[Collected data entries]
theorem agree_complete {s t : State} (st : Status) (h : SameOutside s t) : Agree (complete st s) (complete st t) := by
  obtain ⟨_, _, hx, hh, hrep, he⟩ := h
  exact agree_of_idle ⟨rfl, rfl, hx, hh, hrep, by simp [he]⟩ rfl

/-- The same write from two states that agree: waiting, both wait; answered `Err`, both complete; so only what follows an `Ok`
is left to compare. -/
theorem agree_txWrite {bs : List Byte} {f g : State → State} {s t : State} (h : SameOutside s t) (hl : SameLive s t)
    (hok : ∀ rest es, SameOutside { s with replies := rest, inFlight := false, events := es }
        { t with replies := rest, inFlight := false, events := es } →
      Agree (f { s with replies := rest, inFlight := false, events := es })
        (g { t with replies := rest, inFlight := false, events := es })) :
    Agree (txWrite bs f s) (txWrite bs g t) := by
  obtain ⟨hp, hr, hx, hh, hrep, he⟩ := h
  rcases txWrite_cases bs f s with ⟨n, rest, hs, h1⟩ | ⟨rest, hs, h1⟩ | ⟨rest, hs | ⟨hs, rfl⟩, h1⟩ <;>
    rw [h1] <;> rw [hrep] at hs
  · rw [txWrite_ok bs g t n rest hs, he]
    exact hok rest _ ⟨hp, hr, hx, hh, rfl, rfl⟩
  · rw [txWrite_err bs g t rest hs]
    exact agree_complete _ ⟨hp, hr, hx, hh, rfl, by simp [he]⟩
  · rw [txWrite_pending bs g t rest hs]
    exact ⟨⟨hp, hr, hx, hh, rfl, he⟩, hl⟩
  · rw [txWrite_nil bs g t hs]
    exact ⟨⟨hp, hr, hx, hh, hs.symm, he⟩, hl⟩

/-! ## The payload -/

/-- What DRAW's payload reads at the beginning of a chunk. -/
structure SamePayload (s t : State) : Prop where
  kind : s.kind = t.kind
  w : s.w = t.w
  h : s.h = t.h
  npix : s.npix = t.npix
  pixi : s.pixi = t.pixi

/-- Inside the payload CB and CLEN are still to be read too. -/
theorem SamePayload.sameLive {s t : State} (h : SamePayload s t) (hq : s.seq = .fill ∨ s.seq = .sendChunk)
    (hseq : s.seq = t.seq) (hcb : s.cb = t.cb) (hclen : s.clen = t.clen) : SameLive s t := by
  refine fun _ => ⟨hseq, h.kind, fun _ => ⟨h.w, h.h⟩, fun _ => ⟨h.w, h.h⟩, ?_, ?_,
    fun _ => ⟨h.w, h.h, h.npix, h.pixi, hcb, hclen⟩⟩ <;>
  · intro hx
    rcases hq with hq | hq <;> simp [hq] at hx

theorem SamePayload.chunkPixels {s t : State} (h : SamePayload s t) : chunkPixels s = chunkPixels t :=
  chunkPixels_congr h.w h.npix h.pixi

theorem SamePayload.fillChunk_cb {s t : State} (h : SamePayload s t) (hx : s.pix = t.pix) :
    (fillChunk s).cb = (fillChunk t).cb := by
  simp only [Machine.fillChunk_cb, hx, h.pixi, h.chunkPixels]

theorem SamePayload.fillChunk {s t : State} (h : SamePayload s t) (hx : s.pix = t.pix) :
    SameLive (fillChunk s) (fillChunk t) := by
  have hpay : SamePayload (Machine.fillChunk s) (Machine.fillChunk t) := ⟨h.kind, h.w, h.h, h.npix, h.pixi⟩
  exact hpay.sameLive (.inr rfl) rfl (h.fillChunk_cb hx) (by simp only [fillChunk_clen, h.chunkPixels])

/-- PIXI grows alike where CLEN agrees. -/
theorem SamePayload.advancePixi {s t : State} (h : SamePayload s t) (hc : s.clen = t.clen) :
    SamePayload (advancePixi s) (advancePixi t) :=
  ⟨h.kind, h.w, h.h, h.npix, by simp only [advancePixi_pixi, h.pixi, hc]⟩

==

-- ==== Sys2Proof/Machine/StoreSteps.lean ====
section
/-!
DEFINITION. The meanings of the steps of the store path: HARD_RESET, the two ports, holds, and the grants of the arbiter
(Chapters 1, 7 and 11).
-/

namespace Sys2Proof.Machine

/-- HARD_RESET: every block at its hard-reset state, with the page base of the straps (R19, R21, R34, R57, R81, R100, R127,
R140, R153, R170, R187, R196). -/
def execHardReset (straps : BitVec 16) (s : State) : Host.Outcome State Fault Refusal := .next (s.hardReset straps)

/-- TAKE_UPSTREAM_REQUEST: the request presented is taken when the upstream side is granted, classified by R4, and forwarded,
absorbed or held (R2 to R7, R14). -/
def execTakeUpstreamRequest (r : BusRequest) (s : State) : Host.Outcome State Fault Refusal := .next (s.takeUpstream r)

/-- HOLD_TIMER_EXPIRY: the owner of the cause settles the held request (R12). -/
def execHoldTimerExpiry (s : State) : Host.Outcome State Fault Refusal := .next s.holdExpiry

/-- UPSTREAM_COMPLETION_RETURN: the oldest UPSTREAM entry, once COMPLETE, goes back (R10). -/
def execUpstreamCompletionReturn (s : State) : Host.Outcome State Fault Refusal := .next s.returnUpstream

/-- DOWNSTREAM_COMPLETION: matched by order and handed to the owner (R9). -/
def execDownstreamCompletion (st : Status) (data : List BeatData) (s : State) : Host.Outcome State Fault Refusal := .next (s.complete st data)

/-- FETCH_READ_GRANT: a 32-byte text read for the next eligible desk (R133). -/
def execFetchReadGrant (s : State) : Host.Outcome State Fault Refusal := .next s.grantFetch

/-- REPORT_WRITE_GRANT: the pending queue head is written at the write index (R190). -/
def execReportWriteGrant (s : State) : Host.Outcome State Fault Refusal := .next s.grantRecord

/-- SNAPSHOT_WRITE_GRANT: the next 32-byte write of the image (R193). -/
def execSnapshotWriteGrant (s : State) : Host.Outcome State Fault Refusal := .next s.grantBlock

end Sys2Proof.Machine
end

**Exercise requirements**.
Look above for the line with "def execHoldTimerExpiry (s"; retype exactly that line, every line after it up to the line with "def execUpstreamCompletionReturn (s", and that line too, nothing else.

**Response**.
def execHoldTimerExpiry (s : State) : Host.Outcome State Fault Refusal := .next s.holdExpiry

/-- UPSTREAM_COMPLETION_RETURN: the oldest UPSTREAM entry, once COMPLETE, goes back (R10). -/
def execUpstreamCompletionReturn (s : State) : Host.Outcome State Fault Refusal := .next s.returnUpstream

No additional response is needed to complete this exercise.